(Stored data entries)
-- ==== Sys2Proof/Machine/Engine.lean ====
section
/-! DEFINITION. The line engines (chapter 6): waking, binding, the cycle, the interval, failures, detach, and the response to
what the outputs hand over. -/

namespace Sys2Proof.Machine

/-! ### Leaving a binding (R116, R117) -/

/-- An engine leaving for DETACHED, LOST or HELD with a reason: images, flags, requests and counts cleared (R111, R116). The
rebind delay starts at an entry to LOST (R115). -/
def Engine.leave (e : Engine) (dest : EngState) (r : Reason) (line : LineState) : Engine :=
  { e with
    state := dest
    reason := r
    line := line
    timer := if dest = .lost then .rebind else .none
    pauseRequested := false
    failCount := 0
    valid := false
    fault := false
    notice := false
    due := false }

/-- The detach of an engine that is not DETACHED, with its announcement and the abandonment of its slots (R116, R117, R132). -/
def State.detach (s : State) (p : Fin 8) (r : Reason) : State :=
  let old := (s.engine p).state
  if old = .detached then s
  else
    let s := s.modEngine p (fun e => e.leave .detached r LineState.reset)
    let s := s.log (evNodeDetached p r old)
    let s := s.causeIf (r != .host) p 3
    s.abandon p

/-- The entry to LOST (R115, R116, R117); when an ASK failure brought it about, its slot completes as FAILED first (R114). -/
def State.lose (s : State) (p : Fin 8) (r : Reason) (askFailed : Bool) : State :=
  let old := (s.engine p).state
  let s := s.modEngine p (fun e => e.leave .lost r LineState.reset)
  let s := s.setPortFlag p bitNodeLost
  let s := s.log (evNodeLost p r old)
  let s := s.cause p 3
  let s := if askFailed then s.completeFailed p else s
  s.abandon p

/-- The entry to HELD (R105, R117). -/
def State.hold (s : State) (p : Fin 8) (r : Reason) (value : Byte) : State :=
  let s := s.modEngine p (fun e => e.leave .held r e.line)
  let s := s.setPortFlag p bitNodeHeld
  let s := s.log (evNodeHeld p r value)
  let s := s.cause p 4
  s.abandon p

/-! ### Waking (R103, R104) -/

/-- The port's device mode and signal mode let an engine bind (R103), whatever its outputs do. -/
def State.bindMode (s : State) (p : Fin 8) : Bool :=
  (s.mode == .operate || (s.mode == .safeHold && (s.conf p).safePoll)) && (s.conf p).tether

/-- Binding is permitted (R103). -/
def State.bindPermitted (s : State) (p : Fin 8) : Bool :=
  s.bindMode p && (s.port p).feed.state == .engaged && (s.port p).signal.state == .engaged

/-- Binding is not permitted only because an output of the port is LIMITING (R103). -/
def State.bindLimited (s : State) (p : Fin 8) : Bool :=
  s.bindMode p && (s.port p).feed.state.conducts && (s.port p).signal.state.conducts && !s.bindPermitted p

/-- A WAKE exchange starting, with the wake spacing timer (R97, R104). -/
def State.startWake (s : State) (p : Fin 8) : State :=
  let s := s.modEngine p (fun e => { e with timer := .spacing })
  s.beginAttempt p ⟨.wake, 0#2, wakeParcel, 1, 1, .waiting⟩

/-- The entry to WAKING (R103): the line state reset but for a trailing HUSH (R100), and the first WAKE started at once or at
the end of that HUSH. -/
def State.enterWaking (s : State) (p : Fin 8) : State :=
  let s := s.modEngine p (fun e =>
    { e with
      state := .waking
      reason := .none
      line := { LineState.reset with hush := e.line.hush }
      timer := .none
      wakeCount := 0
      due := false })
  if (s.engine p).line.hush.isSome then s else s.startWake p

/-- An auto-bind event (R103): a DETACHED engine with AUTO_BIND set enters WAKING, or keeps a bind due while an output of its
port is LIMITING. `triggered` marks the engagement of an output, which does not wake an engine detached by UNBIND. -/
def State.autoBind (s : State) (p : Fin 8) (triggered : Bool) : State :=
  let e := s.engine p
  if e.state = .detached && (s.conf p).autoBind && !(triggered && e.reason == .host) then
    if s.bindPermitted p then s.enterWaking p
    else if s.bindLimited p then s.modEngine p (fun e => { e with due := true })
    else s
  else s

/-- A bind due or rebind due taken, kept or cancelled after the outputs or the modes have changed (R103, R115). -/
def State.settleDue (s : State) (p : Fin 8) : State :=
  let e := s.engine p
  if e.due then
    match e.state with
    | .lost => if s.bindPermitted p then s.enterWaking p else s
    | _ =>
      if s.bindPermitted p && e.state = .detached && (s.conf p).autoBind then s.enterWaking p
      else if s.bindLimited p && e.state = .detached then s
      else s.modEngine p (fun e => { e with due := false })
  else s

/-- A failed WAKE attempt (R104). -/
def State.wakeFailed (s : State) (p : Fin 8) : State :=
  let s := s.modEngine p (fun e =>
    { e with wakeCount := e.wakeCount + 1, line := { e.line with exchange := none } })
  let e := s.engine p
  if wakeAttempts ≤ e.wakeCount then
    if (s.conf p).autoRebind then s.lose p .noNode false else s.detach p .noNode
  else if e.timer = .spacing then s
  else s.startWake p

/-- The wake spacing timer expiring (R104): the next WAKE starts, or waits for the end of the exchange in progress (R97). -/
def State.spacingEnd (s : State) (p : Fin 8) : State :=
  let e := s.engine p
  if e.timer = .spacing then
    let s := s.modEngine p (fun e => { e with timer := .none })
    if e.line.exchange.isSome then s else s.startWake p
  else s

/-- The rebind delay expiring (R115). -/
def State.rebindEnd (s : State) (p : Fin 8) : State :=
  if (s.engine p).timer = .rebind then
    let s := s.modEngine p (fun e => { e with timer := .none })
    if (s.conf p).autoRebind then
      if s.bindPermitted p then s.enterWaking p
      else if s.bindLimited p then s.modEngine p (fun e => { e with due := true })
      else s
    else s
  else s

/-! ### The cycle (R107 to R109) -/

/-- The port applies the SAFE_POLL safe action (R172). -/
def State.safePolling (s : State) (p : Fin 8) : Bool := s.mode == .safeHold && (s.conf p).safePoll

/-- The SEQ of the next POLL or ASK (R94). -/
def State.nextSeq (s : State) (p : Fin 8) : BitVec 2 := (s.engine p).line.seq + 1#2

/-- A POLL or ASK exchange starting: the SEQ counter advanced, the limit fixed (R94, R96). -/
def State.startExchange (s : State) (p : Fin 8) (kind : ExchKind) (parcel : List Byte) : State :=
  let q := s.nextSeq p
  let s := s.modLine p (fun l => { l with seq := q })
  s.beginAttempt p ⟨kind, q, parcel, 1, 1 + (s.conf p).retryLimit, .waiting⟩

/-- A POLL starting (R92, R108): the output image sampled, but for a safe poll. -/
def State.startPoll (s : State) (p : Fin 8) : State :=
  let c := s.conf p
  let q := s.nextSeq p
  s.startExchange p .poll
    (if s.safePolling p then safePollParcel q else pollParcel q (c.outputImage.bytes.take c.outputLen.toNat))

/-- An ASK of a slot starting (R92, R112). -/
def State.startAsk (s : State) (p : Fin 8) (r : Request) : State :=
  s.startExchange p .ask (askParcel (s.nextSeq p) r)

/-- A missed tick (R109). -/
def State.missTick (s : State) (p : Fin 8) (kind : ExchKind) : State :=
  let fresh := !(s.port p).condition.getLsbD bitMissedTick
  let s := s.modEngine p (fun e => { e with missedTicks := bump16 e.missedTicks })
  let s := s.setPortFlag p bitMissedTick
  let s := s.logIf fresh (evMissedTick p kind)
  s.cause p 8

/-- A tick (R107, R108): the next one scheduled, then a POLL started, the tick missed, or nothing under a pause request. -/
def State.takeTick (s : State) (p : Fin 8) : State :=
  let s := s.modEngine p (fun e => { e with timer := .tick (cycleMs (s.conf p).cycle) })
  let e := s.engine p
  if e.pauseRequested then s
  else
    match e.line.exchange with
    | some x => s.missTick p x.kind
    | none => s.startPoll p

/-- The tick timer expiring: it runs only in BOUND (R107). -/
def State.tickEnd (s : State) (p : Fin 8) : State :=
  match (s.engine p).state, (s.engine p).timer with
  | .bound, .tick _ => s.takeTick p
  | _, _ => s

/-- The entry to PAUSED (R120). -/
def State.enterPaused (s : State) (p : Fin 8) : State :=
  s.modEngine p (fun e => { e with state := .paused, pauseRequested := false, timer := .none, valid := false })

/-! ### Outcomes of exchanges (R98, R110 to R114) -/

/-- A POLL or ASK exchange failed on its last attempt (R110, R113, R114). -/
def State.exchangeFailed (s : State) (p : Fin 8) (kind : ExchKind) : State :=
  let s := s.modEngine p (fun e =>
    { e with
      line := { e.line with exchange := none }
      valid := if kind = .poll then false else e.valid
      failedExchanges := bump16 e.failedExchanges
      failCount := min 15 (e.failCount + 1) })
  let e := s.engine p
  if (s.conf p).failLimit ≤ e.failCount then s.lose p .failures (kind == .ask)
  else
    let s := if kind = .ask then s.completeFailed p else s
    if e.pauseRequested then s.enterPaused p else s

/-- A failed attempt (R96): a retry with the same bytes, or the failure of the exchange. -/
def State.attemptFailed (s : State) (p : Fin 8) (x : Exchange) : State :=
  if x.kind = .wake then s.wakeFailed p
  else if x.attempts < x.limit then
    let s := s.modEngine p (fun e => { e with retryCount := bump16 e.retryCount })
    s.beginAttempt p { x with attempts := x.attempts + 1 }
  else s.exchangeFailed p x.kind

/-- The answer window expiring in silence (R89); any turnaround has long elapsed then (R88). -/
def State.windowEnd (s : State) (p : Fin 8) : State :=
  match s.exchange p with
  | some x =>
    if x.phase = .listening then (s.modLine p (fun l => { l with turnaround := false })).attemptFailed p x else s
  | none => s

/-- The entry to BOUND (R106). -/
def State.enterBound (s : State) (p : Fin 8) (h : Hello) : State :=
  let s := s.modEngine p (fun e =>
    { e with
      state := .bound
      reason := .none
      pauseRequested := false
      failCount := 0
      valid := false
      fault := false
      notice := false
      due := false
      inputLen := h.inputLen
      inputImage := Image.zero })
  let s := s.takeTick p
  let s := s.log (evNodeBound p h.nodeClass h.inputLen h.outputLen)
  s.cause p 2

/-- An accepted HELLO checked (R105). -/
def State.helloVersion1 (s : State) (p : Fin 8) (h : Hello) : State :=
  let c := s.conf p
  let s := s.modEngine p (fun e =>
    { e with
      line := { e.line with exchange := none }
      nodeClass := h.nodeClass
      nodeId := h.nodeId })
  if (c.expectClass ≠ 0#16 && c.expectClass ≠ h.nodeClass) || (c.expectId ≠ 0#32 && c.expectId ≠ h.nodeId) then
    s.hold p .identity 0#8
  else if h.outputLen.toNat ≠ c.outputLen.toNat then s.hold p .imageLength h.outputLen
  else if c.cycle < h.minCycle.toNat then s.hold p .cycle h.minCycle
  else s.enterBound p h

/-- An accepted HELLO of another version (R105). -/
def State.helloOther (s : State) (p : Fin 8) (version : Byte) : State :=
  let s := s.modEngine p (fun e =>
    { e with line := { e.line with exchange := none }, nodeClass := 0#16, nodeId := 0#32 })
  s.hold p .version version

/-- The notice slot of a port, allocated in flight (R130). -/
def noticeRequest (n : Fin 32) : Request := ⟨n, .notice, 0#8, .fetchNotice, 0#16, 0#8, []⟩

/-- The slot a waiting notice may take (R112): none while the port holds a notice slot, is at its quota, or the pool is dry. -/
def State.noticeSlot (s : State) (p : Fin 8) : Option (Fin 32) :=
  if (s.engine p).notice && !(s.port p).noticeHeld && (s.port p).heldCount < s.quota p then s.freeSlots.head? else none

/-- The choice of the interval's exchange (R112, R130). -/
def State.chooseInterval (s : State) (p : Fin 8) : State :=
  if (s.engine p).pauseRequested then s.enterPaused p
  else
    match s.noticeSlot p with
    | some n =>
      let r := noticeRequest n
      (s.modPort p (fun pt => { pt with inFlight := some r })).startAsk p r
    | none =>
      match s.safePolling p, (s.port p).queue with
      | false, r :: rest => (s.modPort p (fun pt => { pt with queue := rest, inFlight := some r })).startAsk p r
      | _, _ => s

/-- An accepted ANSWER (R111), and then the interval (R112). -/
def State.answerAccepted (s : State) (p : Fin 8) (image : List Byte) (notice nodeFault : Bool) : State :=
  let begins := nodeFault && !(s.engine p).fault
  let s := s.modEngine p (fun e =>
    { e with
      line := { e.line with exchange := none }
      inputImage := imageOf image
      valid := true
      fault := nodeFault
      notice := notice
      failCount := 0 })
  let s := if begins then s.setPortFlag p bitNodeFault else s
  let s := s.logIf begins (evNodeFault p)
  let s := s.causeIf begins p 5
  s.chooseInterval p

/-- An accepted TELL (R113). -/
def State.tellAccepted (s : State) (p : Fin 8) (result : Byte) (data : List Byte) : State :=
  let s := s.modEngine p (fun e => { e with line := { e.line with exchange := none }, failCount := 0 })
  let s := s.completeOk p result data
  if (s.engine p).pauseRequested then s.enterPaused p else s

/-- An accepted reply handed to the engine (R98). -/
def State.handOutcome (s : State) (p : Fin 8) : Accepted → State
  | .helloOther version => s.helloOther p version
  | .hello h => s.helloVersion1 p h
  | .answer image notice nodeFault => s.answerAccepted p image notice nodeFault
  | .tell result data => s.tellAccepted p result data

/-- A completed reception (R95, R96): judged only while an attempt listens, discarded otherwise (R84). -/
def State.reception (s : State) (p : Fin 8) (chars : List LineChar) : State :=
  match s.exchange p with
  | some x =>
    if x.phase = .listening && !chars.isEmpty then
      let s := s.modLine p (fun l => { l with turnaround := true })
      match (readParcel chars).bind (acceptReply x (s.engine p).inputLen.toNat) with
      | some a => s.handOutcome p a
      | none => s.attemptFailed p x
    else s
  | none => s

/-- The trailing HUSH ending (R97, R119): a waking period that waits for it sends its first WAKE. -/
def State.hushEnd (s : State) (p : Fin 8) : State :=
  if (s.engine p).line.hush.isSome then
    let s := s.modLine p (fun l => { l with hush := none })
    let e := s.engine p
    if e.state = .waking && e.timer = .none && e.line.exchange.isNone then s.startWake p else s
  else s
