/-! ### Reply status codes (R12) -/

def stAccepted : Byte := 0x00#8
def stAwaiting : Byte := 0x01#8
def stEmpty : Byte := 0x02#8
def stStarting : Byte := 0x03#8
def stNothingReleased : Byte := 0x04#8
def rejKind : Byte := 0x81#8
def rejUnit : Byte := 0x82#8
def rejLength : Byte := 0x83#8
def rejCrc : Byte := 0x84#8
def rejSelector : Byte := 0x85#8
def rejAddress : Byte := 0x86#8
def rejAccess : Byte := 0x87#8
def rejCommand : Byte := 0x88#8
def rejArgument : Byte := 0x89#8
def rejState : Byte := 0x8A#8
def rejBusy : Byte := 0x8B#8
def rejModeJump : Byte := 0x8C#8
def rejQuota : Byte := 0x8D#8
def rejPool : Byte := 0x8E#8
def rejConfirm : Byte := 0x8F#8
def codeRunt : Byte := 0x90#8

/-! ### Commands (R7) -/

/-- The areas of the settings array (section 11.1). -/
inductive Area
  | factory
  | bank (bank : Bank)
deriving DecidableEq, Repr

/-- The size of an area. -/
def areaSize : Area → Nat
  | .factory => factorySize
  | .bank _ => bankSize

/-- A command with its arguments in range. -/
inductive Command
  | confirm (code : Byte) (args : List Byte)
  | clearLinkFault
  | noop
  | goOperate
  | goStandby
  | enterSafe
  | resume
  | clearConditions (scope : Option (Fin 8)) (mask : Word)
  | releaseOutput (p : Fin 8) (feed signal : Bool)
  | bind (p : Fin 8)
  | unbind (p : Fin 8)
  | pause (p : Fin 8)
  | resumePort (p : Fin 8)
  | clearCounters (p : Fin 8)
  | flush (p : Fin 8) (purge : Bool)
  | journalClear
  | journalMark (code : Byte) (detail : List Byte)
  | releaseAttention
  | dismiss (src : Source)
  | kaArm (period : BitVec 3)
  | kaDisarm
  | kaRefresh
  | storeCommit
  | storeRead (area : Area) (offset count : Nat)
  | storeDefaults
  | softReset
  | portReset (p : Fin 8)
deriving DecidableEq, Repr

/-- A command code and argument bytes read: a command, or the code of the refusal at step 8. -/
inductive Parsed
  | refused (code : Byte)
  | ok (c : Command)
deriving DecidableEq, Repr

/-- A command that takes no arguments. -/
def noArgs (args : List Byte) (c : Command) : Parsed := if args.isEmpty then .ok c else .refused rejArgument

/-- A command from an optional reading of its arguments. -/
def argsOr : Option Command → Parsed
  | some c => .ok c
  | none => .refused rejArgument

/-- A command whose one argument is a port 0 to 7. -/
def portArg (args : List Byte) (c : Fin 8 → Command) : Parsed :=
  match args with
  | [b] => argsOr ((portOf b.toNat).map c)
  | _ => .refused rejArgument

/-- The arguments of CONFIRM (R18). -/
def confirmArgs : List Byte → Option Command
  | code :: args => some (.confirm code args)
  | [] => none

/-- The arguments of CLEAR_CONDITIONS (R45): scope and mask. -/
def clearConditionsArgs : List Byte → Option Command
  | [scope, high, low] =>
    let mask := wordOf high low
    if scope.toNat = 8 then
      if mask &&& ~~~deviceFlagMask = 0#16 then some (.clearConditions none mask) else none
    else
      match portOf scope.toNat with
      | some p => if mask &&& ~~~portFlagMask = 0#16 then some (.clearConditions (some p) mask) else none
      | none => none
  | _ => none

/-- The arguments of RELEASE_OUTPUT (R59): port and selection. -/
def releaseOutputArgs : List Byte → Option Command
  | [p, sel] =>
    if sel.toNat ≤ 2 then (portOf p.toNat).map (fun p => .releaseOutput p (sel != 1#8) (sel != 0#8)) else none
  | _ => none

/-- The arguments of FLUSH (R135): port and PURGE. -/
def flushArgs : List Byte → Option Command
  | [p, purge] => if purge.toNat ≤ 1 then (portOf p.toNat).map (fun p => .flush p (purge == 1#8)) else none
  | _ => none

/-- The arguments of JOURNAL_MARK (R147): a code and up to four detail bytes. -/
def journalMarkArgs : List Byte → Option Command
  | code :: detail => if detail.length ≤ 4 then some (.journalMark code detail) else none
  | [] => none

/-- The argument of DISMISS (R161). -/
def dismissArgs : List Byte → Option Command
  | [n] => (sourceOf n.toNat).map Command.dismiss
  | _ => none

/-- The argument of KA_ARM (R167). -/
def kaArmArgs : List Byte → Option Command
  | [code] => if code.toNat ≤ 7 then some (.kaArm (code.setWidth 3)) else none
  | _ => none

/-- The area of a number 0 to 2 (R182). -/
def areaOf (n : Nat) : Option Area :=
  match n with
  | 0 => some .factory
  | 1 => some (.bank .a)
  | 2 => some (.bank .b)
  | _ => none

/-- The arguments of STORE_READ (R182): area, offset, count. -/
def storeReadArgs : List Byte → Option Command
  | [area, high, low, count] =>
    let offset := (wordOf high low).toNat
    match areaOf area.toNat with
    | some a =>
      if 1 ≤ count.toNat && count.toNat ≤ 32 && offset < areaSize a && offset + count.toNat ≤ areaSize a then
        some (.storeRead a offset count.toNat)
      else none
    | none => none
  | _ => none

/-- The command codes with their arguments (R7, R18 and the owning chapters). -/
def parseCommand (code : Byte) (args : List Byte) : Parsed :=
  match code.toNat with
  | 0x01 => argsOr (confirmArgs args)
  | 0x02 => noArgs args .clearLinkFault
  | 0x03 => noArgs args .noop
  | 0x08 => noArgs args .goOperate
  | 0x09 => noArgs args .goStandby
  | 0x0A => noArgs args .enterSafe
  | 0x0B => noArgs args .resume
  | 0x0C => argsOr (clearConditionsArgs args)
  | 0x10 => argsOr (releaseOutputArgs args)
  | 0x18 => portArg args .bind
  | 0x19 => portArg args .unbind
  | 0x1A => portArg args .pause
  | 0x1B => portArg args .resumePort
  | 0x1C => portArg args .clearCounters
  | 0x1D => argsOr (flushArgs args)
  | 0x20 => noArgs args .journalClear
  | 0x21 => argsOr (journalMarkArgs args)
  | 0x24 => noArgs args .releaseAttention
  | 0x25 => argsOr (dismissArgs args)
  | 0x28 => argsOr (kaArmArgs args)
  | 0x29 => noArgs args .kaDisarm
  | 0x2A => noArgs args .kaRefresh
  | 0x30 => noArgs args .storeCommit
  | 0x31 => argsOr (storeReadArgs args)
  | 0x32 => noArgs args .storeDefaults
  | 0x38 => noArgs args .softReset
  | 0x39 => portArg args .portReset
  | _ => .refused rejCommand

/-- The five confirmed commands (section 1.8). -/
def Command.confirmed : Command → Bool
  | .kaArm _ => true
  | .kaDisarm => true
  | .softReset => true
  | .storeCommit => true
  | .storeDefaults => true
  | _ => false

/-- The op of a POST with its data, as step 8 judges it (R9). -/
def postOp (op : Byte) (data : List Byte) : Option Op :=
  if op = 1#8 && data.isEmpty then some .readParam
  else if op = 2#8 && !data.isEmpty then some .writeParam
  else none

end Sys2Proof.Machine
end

-- What is needed --
Copy exactly the stretch of data above from the line with "else s.enterBound p h" through the line with "def noticeRequest (n", and omit all other lines.

-- Written solution --
  else s.enterBound p h

/-- An accepted HELLO of another version (R105). -/
def State.helloOther (s : State) (p : Fin 8) (version : Byte) : State :=
  let s := s.modEngine p (fun e =>
    { e with line := { e.line with exchange := none }, nodeClass := 0#16, nodeId := 0#32 })
  s.hold p .version version

/-- The notice slot of a port, allocated in flight (R130). -/
def noticeRequest (n : Fin 32) : Request := ⟨n, .notice, 0#8, .fetchNotice, 0#16, 0#8, []⟩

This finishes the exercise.